__WHAT YOU SHOULD DO__:
For the data below, give the number of lines containing "onesOf" and nothing more.
Top of SUPPLIED INFORMATION
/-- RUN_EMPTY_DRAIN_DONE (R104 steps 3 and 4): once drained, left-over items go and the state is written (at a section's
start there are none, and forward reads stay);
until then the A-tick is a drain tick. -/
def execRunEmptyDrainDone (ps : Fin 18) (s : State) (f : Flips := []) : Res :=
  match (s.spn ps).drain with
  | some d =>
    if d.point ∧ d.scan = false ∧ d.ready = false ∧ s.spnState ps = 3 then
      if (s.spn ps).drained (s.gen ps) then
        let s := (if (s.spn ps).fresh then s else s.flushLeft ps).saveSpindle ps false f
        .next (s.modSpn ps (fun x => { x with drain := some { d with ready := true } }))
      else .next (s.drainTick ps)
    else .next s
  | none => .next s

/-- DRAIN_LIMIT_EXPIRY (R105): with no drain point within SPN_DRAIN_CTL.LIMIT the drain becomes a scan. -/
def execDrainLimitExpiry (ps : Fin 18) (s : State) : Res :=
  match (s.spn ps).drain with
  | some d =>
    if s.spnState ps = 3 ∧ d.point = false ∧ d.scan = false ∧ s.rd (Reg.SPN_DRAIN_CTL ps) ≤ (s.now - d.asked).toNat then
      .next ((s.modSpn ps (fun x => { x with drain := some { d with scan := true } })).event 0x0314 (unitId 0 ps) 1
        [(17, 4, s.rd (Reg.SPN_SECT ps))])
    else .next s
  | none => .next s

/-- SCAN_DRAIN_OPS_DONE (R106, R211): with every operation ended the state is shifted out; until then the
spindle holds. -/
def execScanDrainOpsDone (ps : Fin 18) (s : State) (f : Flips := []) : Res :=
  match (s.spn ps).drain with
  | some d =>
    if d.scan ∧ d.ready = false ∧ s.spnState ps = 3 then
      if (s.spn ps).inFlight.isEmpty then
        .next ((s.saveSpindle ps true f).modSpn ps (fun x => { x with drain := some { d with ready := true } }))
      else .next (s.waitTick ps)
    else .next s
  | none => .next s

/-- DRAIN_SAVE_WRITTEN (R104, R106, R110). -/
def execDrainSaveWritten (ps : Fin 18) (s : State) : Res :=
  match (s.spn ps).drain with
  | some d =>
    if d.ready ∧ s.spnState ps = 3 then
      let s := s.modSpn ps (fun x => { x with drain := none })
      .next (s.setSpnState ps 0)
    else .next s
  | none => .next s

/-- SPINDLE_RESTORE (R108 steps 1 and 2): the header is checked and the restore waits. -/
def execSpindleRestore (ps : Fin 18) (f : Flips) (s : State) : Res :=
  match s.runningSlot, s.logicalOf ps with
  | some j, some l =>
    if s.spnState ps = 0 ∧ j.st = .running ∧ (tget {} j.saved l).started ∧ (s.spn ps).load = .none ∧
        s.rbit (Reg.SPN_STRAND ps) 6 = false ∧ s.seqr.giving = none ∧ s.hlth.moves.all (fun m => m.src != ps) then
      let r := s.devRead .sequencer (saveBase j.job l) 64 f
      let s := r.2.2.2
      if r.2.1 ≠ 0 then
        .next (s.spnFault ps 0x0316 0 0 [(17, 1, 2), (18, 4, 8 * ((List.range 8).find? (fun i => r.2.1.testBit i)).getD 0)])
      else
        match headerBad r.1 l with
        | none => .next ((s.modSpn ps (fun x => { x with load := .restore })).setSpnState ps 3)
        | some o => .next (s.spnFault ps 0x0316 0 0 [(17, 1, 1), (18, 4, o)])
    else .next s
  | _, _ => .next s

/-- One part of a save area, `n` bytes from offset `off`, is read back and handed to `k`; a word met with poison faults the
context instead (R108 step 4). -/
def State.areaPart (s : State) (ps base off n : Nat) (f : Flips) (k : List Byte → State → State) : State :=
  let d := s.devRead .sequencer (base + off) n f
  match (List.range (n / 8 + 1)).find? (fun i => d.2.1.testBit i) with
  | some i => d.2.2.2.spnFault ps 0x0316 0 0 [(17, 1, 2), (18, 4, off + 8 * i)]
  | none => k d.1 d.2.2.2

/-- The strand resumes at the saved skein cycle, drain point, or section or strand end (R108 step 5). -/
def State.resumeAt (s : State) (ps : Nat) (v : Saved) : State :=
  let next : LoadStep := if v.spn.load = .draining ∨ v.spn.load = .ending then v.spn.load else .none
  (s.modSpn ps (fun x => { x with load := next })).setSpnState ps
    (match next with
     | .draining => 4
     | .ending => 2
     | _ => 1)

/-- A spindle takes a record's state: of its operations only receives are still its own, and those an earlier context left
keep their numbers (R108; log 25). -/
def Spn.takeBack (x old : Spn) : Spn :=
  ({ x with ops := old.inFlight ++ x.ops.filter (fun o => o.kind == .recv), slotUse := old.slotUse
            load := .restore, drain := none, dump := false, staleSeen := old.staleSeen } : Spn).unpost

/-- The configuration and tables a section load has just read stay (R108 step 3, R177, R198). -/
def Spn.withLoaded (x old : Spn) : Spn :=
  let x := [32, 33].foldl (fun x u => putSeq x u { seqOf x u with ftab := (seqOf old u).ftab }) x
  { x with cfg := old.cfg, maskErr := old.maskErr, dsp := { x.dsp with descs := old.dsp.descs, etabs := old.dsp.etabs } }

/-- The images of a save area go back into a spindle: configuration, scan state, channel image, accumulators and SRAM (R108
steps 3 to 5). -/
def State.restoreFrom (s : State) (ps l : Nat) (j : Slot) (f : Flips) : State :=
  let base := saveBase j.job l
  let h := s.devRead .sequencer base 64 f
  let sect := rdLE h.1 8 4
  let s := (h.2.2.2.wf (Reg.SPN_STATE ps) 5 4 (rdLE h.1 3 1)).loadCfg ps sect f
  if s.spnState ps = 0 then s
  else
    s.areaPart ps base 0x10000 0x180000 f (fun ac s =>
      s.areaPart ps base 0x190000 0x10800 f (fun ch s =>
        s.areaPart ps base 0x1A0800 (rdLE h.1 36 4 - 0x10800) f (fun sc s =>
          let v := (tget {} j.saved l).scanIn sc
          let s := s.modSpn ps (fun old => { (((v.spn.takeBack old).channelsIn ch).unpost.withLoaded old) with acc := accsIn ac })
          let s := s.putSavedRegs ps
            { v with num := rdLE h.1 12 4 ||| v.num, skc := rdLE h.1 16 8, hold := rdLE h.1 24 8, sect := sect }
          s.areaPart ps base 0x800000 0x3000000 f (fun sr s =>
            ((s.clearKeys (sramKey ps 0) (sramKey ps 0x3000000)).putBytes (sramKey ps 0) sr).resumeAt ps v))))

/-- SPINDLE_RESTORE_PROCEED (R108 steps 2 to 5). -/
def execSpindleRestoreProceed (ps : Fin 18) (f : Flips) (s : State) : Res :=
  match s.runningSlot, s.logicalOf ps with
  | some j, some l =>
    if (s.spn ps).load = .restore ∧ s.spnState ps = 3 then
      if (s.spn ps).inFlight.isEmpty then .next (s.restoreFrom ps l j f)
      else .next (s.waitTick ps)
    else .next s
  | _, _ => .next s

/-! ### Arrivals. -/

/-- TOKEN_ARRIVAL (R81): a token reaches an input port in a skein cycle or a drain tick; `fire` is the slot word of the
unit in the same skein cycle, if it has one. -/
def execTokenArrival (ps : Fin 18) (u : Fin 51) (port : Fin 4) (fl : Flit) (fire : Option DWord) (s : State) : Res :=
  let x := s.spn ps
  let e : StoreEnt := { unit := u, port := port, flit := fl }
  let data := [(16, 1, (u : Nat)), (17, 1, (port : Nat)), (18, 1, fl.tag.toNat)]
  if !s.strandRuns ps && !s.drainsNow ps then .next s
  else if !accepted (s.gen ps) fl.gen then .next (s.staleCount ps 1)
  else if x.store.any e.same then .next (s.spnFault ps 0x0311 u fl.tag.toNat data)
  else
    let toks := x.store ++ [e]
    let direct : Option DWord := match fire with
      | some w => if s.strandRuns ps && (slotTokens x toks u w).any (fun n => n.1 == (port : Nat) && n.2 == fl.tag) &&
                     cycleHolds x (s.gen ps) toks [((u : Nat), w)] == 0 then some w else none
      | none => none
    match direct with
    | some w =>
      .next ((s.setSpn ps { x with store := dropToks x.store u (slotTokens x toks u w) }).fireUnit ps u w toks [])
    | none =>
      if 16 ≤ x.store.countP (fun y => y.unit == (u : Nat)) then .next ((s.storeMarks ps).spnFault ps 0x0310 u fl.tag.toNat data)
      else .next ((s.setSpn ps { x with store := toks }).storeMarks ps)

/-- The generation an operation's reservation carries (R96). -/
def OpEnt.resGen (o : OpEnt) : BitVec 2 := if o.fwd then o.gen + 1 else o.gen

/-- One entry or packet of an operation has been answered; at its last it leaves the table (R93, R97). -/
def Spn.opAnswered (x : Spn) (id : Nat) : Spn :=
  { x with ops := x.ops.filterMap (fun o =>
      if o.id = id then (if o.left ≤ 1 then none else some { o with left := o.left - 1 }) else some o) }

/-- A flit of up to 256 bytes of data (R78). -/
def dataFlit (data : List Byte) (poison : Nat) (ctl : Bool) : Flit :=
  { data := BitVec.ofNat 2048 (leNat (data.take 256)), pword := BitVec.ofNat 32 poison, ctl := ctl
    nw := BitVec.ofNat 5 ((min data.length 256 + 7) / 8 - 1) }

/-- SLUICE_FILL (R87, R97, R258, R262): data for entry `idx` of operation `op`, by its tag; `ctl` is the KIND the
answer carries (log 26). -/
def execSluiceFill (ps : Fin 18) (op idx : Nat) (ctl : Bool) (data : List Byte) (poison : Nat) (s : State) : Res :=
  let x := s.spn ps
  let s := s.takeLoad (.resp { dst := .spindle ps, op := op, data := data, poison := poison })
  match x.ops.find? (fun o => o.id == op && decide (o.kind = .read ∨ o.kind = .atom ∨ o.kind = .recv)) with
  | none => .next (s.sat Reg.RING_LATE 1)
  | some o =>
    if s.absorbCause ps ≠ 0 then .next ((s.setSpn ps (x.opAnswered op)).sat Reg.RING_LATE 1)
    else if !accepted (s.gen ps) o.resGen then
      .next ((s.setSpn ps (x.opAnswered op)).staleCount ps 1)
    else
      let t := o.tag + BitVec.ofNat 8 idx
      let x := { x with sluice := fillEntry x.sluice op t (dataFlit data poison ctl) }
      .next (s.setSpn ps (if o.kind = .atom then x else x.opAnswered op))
Bottom of SUPPLIED INFORMATION
Top of SUPPLIED INFORMATION
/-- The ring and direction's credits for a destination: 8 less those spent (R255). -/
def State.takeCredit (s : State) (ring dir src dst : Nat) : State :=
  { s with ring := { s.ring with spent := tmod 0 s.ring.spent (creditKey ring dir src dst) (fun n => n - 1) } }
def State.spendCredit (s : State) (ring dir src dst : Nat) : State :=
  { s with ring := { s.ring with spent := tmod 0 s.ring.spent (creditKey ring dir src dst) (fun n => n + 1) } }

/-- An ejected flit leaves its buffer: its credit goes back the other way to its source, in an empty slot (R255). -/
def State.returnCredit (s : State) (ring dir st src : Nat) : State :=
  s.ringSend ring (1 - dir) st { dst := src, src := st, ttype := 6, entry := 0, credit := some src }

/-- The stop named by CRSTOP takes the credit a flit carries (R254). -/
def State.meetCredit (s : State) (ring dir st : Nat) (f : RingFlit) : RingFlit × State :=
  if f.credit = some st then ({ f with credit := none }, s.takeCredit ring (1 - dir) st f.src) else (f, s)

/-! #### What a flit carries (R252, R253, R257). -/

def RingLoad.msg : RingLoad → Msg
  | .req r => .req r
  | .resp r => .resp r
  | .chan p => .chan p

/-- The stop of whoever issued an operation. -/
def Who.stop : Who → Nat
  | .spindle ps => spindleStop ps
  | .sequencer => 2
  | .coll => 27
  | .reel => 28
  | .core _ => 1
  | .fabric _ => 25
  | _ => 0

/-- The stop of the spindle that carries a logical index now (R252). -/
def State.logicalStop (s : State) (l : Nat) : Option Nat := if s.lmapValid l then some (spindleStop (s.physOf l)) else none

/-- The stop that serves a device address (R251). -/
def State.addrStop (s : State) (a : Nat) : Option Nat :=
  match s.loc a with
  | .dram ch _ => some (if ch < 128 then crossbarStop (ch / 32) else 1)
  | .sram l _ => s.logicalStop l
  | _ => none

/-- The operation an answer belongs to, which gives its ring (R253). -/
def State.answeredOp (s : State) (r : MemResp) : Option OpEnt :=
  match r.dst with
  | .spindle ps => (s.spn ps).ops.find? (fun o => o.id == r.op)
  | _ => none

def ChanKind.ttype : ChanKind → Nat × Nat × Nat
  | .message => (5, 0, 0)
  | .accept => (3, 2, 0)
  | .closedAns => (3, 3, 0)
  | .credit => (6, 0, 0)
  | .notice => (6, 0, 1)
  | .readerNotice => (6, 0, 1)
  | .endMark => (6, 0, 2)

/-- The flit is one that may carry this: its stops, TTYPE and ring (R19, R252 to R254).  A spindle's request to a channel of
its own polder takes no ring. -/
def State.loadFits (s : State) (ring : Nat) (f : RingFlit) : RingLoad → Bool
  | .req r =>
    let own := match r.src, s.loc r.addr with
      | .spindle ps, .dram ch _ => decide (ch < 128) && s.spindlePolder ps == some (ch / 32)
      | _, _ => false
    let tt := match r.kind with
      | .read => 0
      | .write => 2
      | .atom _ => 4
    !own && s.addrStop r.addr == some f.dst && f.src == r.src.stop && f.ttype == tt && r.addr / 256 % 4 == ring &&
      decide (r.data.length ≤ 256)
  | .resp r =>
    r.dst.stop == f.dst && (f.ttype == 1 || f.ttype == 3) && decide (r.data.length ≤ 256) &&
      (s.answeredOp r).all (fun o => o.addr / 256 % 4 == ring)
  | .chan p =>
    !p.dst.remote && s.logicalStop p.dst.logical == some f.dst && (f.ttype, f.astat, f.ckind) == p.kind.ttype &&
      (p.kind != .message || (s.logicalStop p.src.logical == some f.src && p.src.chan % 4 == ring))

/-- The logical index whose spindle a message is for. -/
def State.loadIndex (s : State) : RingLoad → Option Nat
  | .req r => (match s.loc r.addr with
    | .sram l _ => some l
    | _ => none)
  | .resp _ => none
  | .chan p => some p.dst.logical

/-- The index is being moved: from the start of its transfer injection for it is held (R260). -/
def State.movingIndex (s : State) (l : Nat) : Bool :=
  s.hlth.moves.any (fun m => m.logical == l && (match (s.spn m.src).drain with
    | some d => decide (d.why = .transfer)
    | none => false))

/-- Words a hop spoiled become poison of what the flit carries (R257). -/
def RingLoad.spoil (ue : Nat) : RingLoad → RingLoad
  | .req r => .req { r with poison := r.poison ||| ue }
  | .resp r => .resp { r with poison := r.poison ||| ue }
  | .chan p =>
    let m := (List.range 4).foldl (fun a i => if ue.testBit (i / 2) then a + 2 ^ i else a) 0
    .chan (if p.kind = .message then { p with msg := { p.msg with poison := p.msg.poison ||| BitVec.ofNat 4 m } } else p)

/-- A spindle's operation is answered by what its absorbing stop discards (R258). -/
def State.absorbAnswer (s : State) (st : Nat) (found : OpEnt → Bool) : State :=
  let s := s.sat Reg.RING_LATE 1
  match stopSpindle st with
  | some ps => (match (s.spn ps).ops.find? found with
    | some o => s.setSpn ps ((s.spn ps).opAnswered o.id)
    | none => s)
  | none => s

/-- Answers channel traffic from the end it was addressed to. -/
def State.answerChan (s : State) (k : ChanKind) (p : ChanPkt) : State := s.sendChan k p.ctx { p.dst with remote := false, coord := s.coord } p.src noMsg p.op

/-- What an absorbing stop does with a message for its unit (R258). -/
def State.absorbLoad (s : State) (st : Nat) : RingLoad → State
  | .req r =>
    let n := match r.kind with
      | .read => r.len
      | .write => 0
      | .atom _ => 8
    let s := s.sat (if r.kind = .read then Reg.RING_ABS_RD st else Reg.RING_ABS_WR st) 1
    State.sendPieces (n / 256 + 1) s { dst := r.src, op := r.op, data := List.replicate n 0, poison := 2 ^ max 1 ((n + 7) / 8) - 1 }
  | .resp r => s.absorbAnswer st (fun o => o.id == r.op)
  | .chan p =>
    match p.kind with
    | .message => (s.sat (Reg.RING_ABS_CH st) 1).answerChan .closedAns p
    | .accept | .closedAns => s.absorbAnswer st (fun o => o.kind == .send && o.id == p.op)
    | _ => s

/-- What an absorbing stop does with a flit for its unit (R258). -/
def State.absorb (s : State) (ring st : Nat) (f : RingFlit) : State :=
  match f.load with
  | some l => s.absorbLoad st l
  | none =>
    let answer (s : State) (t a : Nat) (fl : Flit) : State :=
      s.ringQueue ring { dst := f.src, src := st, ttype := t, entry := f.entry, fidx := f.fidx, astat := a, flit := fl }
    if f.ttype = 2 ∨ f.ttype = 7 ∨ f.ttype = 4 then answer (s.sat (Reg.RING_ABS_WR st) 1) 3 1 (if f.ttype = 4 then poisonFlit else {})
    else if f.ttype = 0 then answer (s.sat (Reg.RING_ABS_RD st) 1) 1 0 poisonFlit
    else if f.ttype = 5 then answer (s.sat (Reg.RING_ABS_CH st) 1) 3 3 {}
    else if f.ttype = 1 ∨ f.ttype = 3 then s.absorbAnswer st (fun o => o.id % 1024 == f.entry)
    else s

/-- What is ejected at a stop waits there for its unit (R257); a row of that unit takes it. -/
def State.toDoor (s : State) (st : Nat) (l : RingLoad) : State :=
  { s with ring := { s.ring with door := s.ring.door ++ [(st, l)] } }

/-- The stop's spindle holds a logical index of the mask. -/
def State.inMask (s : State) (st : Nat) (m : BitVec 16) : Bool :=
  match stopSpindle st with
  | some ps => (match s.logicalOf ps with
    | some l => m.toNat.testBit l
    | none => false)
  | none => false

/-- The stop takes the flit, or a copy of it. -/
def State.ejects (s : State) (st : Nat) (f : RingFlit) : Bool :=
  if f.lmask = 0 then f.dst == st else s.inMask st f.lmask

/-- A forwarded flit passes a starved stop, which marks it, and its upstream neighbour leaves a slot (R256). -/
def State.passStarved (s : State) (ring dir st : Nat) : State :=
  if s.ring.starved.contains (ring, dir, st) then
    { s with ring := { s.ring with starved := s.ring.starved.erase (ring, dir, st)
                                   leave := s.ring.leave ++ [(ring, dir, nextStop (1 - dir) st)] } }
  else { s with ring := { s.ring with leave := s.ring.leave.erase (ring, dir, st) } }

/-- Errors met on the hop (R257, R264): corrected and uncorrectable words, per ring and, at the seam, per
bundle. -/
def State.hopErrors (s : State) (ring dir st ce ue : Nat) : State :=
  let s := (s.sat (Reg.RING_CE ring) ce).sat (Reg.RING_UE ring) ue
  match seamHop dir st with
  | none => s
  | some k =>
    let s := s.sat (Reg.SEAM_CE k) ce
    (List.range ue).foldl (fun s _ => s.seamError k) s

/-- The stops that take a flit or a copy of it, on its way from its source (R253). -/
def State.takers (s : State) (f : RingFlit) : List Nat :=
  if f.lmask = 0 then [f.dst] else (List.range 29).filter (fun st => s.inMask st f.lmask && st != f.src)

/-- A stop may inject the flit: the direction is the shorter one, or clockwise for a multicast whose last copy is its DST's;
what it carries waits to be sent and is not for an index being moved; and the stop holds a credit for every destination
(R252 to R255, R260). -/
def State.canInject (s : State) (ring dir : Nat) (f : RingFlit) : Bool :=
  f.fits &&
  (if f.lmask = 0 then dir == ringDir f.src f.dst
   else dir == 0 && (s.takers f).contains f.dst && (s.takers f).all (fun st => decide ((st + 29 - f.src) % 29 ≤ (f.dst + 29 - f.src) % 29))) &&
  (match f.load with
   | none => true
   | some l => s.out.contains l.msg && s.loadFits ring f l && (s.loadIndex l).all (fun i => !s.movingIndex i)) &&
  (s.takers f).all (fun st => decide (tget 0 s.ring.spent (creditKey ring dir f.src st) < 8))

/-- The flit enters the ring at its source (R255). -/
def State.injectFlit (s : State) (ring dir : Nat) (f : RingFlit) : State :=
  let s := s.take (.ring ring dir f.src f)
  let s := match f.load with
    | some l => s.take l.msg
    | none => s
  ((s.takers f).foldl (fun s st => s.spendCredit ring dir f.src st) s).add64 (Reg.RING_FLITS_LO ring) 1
Bottom of SUPPLIED INFORMATION
Top of SUPPLIED INFORMATION
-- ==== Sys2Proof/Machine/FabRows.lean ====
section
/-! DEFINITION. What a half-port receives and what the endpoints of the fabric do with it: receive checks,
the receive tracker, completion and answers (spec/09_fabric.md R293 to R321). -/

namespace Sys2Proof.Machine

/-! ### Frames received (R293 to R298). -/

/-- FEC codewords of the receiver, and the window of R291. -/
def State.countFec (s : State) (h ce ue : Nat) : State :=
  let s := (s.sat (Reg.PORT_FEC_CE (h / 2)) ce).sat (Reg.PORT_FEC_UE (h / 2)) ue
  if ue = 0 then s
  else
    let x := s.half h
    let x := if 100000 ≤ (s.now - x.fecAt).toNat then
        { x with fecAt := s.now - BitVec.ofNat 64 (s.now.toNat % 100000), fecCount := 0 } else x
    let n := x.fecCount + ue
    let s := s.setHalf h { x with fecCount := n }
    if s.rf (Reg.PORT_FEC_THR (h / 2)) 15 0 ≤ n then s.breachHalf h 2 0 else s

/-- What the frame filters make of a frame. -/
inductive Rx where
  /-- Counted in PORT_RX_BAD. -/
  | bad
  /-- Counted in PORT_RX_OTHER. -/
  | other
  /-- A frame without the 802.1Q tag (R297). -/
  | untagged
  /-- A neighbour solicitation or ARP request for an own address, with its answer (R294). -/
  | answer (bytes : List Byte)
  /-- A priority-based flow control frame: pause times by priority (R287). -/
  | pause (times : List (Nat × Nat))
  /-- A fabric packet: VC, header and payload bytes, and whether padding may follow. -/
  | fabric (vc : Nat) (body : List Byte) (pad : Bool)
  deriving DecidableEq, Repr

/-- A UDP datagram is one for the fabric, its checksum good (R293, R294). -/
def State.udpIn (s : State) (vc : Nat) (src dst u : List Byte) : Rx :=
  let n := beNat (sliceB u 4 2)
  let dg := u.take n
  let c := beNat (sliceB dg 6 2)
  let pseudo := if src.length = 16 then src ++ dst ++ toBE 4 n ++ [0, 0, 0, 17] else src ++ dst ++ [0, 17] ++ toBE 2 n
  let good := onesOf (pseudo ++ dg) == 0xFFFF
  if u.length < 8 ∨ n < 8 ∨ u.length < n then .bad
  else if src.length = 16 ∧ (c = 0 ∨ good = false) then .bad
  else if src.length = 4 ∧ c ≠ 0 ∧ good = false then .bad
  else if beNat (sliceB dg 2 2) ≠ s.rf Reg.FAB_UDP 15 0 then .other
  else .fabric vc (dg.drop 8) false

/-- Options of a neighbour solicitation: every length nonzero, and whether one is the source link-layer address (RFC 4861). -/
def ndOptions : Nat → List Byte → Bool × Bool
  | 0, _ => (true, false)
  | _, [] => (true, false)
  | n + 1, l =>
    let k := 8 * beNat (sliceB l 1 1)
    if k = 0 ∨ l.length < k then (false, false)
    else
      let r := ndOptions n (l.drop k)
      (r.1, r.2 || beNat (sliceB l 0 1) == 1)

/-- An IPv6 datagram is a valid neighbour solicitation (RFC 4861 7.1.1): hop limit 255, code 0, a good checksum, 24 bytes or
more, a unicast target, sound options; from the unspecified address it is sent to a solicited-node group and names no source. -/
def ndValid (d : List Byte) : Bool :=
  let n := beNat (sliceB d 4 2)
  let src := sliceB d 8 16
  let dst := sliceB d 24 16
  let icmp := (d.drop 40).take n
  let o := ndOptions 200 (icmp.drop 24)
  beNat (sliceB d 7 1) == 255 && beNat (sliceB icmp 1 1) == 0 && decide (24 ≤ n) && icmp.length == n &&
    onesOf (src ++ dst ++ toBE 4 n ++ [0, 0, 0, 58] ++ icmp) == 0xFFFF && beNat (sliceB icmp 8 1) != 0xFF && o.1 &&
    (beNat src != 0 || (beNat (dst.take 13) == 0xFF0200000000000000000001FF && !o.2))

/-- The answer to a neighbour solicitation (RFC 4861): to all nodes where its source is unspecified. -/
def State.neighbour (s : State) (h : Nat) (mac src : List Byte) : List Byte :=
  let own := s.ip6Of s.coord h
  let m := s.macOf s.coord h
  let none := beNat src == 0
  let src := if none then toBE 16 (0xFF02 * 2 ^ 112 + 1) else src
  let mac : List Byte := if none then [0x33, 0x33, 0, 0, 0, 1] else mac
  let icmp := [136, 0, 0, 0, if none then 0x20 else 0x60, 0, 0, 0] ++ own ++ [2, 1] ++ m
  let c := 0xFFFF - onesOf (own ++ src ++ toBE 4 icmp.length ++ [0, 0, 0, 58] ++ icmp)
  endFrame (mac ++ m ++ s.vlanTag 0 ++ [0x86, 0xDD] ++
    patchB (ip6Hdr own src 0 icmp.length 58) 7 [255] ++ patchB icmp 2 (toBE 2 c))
Bottom of SUPPLIED INFORMATION
__RESULT OF THE TASK__:
3